Rev Infect Dis. 1980 Nov-Dec;2(6):854-66. doi: 10.1093/clinids/2.6.854.

Abstract

Four patterns of tissue involvement can be distinguished in sepsis due to gram-negative enteric bacilli. When intense local inflammation predominates, cellulitis or thrombophlebitis results, often with venous or arterial obstruction. Bacteria are present in the affected tissues, but not in sufficient numbers to be seen microscopically.

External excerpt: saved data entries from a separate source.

/-! Vector. -/

theorem State.orFlags_ok {s : State} {x1 : Nat} {x2 : Nat} (hs : State.Ok s) : State.Ok (State.orFlags s x1 x2) := by
  unfold State.orFlags
  exact (State.setReg_ok hs)
theorem State.writeLanes_ok {s : State} {x1 : Nat} {x2 : Nat} {x3 : Nat → Nat × Nat} (hs : State.Ok s) : State.Ok (State.writeLanes s x1 x2
    x3) := by
  unfold State.writeLanes
  exact (State.orFlags_ok (State.setV_ok hs))
theorem State.vecOp_ok {s : State} {x1 : Nat} {x2 : Nat} {x3 : Nat} {x4 : BitVec 52} {x5 : VForm} {x6 : State → Nat → Nat → Nat × Nat} (hs
    : State.Ok s) : State.Ok (State.vecOp s x1 x2 x3 x4 x5 x6) := by
  unfold State.vecOp
  exact (State.issue_ok hs (fun _ h1 => (State.retire_ok (State.writeLanes_ok h1))))
theorem execVadd_ok {x0 : Fin 50} {x1 : BitVec 52} {s : State} (hs : State.Ok s) : OkOut (execVadd x0 x1 s) := by
  unfold execVadd
  exact (OkOut.next (State.vecOp_ok hs))
theorem execVsub_ok {x0 : Fin 50} {x1 : BitVec 52} {s : State} (hs : State.Ok s) : OkOut (execVsub x0 x1 s) := by
  unfold execVsub
  exact (OkOut.next (State.vecOp_ok hs))
theorem execVmul_ok {x0 : Fin 50} {x1 : BitVec 52} {s : State} (hs : State.Ok s) : OkOut (execVmul x0 x1 s) := by
  unfold execVmul
  exact (OkOut.next (State.vecOp_ok hs))
theorem execVfma_ok {x0 : Fin 50} {x1 : BitVec 52} {s : State} (hs : State.Ok s) : OkOut (execVfma x0 x1 s) := by
  unfold execVfma
  exact (OkOut.next (State.vecOp_ok hs))
theorem execVmin_ok {x0 : Fin 50} {x1 : BitVec 52} {s : State} (hs : State.Ok s) : OkOut (execVmin x0 x1 s) := by
  unfold execVmin
  exact (OkOut.next (State.vecOp_ok hs))
theorem execVmax_ok {x0 : Fin 50} {x1 : BitVec 52} {s : State} (hs : State.Ok s) : OkOut (execVmax x0 x1 s) := by
  unfold execVmax
  exact (OkOut.next (State.vecOp_ok hs))
theorem execVabs_ok {x0 : Fin 50} {x1 : BitVec 52} {s : State} (hs : State.Ok s) : OkOut (execVabs x0 x1 s) := by
  unfold execVabs
  exact (OkOut.next (State.vecOp_ok hs))
theorem execVneg_ok {x0 : Fin 50} {x1 : BitVec 52} {s : State} (hs : State.Ok s) : OkOut (execVneg x0 x1 s) := by
  unfold execVneg
  exact (OkOut.next (State.vecOp_ok hs))
theorem execVmov_ok {x0 : Fin 50} {x1 : BitVec 52} {s : State} (hs : State.Ok s) : OkOut (execVmov x0 x1 s) := by
  unfold execVmov
  exact (OkOut.next (State.vecOp_ok hs))
theorem execVbcast_ok {x0 : Fin 50} {x1 : BitVec 52} {s : State} (hs : State.Ok s) : OkOut (execVbcast x0 x1 s) := by
  unfold execVbcast
  exact (OkOut.next (State.issue_ok hs (fun _ h1 => (State.retire_ok (State.writeLanes_ok h1)))))
theorem execViota_ok {x0 : Fin 50} {x1 : BitVec 52} {s : State} (hs : State.Ok s) : OkOut (execViota x0 x1 s) := by
  unfold execViota
  exact (OkOut.next (State.vecOp_ok hs))
theorem execViadd_ok {x0 : Fin 50} {x1 : BitVec 52} {s : State} (hs : State.Ok s) : OkOut (execViadd x0 x1 s) := by
  unfold execViadd
  exact (OkOut.next (State.vecOp_ok hs))
theorem execVisub_ok {x0 : Fin 50} {x1 : BitVec 52} {s : State} (hs : State.Ok s) : OkOut (execVisub x0 x1 s) := by
  unfold execVisub
  exact (OkOut.next (State.vecOp_ok hs))
theorem execVand_ok {x0 : Fin 50} {x1 : BitVec 52} {s : State} (hs : State.Ok s) : OkOut (execVand x0 x1 s) := by
  unfold execVand
  exact (OkOut.next (State.vecOp_ok hs))
theorem execVor_ok {x0 : Fin 50} {x1 : BitVec 52} {s : State} (hs : State.Ok s) : OkOut (execVor x0 x1 s) := by
  unfold execVor
  exact (OkOut.next (State.vecOp_ok hs))
theorem execVxor_ok {x0 : Fin 50} {x1 : BitVec 52} {s : State} (hs : State.Ok s) : OkOut (execVxor x0 x1 s) := by
  unfold execVxor
  exact (OkOut.next (State.vecOp_ok hs))
theorem execVshl_ok {x0 : Fin 50} {x1 : BitVec 52} {s : State} (hs : State.Ok s) : OkOut (execVshl x0 x1 s) := by
  unfold execVshl
  exact (OkOut.next (State.vecOp_ok hs))
theorem execVshr_ok {x0 : Fin 50} {x1 : BitVec 52} {s : State} (hs : State.Ok s) : OkOut (execVshr x0 x1 s) := by
  unfold execVshr
  exact (OkOut.next (State.vecOp_ok hs))
theorem State.vecCmp_ok {s : State} {x1 : Nat} {x2 : Nat} {x3 : BitVec 52} {x4 : Nat → Nat → Bool} (hs : State.Ok s) : State.Ok
    (State.vecCmp s x1 x2 x3 x4) := by
  unfold State.vecCmp
  exact (State.issue_ok hs (fun _ h1 => (State.retire_ok (State.setP_ok h1))))
theorem execVcmpEq_ok {x0 : Fin 50} {x1 : BitVec 52} {s : State} (hs : State.Ok s) : OkOut (execVcmpEq x0 x1 s) := by
  unfold execVcmpEq
  exact (OkOut.next (State.vecCmp_ok hs))
theorem execVcmpLt_ok {x0 : Fin 50} {x1 : BitVec 52} {s : State} (hs : State.Ok s) : OkOut (execVcmpLt x0 x1 s) := by
  unfold execVcmpLt
  exact (OkOut.next (State.vecCmp_ok hs))
theorem execVcmpLe_ok {x0 : Fin 50} {x1 : BitVec 52} {s : State} (hs : State.Ok s) : OkOut (execVcmpLe x0 x1 s) := by
  unfold execVcmpLe
  exact (OkOut.next (State.vecCmp_ok hs))
theorem execVcmpUn_ok {x0 : Fin 50} {x1 : BitVec 52} {s : State} (hs : State.Ok s) : OkOut (execVcmpUn x0 x1 s) := by
  unfold execVcmpUn
  exact (OkOut.next (State.vecCmp_ok hs))
theorem execVicmpEq_ok {x0 : Fin 50} {x1 : BitVec 52} {s : State} (hs : State.Ok s) : OkOut (execVicmpEq x0 x1 s) := by
  unfold execVicmpEq
  exact (OkOut.next (State.vecCmp_ok hs))
theorem execVicmpLt_ok {x0 : Fin 50} {x1 : BitVec 52} {s : State} (hs : State.Ok s) : OkOut (execVicmpLt x0 x1 s) := by
  unfold execVicmpLt
  exact (OkOut.next (State.vecCmp_ok hs))
theorem execVsel_ok {x0 : Fin 50} {x1 : BitVec 52} {s : State} (hs : State.Ok s) : OkOut (execVsel x0 x1 s) := by
  unfold execVsel
  exact (OkOut.next (State.issue_ok hs (fun _ h1 => (State.retire_ok (State.setV_ok h1)))))
theorem execVcvt_ok {x0 : Fin 50} {x1 : BitVec 52} {s : State} (hs : State.Ok s) : OkOut (execVcvt x0 x1 s) := by
  unfold execVcvt
  exact (OkOut.next (State.issue_ok hs (fun _ h1 => (iteP (cut (fun h2 => (State.retire_ok (State.orFlags_ok (iteP (State.setV_ok h2)
      h2)))) (State.setV_ok h1)) (State.retire_ok (State.Ok.upd (State.writeLanes_ok h1)))))))
theorem execVext_ok {x0 : Fin 50} {x1 : BitVec 52} {s : State} (hs : State.Ok s) : OkOut (execVext x0 x1 s) := by
  unfold execVext
  exact (OkOut.next (State.issue_ok hs (fun _ h1 => (State.retire_ok (State.setS_ok h1)))))
theorem execVld_ok {x0 : Fin 50} {x1 : BitVec 52} {s : State} (hs : State.Ok s) : OkOut (execVld x0 x1 s) := by
  unfold execVld
  exact (OkOut.next (State.issue_ok hs (fun _ h1 => (State.sendOn_ok (State.updStream_ok (State.beginOp_ok (OkSnd.snd (State.besideRead_ok
      (State.checkRead_ok h1)))))))))
theorem State.vecStore_ok {s : State} {x1 : Nat} {x2 : Nat} {x3 : Nat} {x4 : Vec} {x5 : Nat → Bool} (hs : State.Ok s) : State.Ok
    (State.vecStore s x1 x2 x3 x4 x5) := by
  unfold State.vecStore
  exact (foldl_ok (fun _ _ h2 => (iteP h2 (foldl_ok (fun _ _ h3 => (State.trailBlock_ok h3)) h2))) (State.setSpace_ok
      (State.presentWrite_ok hs)))
theorem execVst_ok {x0 : Fin 50} {x1 : BitVec 52} {s : State} (hs : State.Ok s) : OkOut (execVst x0 x1 s) := by
  unfold execVst
  exact (OkOut.next (State.issue_ok hs (fun _ h1 => (State.sendOn_ok (State.vecStore_ok (State.beginOp_ok (OkSnd.snd (State.besideWrite_ok
      h1))))))))
theorem State.vecReduce_ok {s : State} {x1 : Nat} {x2 : Nat} {x3 : BitVec 52} {x4 : VForm} {x5 : Nat} {x6 : Nat → Nat → Nat → Nat × Nat}
    (hs : State.Ok s) : State.Ok (State.vecReduce s x1 x2 x3 x4 x5 x6) := by
  unfold State.vecReduce
  exact (State.issue_ok hs (fun _ h1 => (State.retire_ok (State.orFlags_ok (State.setV_ok h1)))))
theorem execVrsum_ok {x0 : Fin 50} {x1 : BitVec 52} {s : State} (hs : State.Ok s) : OkOut (execVrsum x0 x1 s) := by
  unfold execVrsum
  exact (OkOut.next (State.vecReduce_ok hs))
theorem execVrmax_ok {x0 : Fin 50} {x1 : BitVec 52} {s : State} (hs : State.Ok s) : OkOut (execVrmax x0 x1 s) := by
  unfold execVrmax
  exact (OkOut.next (State.vecReduce_ok hs))
theorem execVrmin_ok {x0 : Fin 50} {x1 : BitVec 52} {s : State} (hs : State.Ok s) : OkOut (execVrmin x0 x1 s) := by
  unfold execVrmin
  exact (OkOut.next (State.vecReduce_ok hs))
theorem execVexp2_ok {x0 : Fin 50} {x1 : BitVec 52} {s : State} (hs : State.Ok s) : OkOut (execVexp2 x0 x1 s) := by
  unfold execVexp2
  exact (OkOut.next (State.vecOp_ok hs))
theorem execVlog2_ok {x0 : Fin 50} {x1 : BitVec 52} {s : State} (hs : State.Ok s) : OkOut (execVlog2 x0 x1 s) := by
  unfold execVlog2
  exact (OkOut.next (State.vecOp_ok hs))
theorem execVrcp_ok {x0 : Fin 50} {x1 : BitVec 52} {s : State} (hs : State.Ok s) : OkOut (execVrcp x0 x1 s) := by
  unfold execVrcp
  exact (OkOut.next (State.vecOp_ok hs))
theorem execVrsqrt_ok {x0 : Fin 50} {x1 : BitVec 52} {s : State} (hs : State.Ok s) : OkOut (execVrsqrt x0 x1 s) := by
  unfold execVrsqrt
  exact (OkOut.next (State.vecOp_ok hs))
theorem execVsqrt_ok {x0 : Fin 50} {x1 : BitVec 52} {s : State} (hs : State.Ok s) : OkOut (execVsqrt x0 x1 s) := by
  unfold execVsqrt
  exact (OkOut.next (State.vecOp_ok hs))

When bacterial proliferation is unchecked by an appropriate leukocyte response, ecthyma gangrenosum, erythema multiforme, or diffuse bullous lesions may occur with minimal clinical or histologic signs of inflammation. In symmetric peripheral gangrene associated with disseminated intravascular coagulation, bland fibrinous deposits are seen in small vessels but neither inflammatory cells nor bacteria are present. The fourth kind of lesion is that seen in bacterial endocarditis. In all four patterns a vascular component is prominent clinically and histologically. The pathogenesis of these lesions is multifactorial; in each individual case the interaction between bacterial and host factors probably determines which clinical picture will result. The appearance of symmetric soft tissue lesions of the extremities in the absence of predisposing local conditions suggests the possibility of sepsis due to gram-negative bacilli, especially if other clinical features indicate that sepsis might be present.

摘要

革兰氏阴性肠道杆菌引起的败血症可区分出四种组织受累模式。当强烈的局部炎症占主导时,会导致蜂窝织炎或血栓性静脉炎,常伴有静脉或动脉阻塞。细菌存在于受影响的组织中,但数量不足以在显微镜下看到。当细菌增殖未受到适当的白细胞反应抑制时,可能会出现坏疽性脓皮病、多形红斑或弥漫性大疱性病变,而炎症的临床或组织学迹象极少。在与弥散性血管内凝血相关的对称性周围坏疽中,小血管内可见无炎症的纤维蛋白沉积,但既无炎症细胞也无细菌。第四种病变见于细菌性心内膜炎。在所有这四种模式中,血管成分在临床和组织学上都很突出。这些病变的发病机制是多因素的;在每个病例中,细菌和宿主因素之间的相互作用可能决定会出现哪种临床症状。在没有易患局部疾病的情况下,四肢出现对称性软组织病变提示可能是革兰氏阴性杆菌引起的败血症,特别是如果其他临床特征表明可能存在败血症时。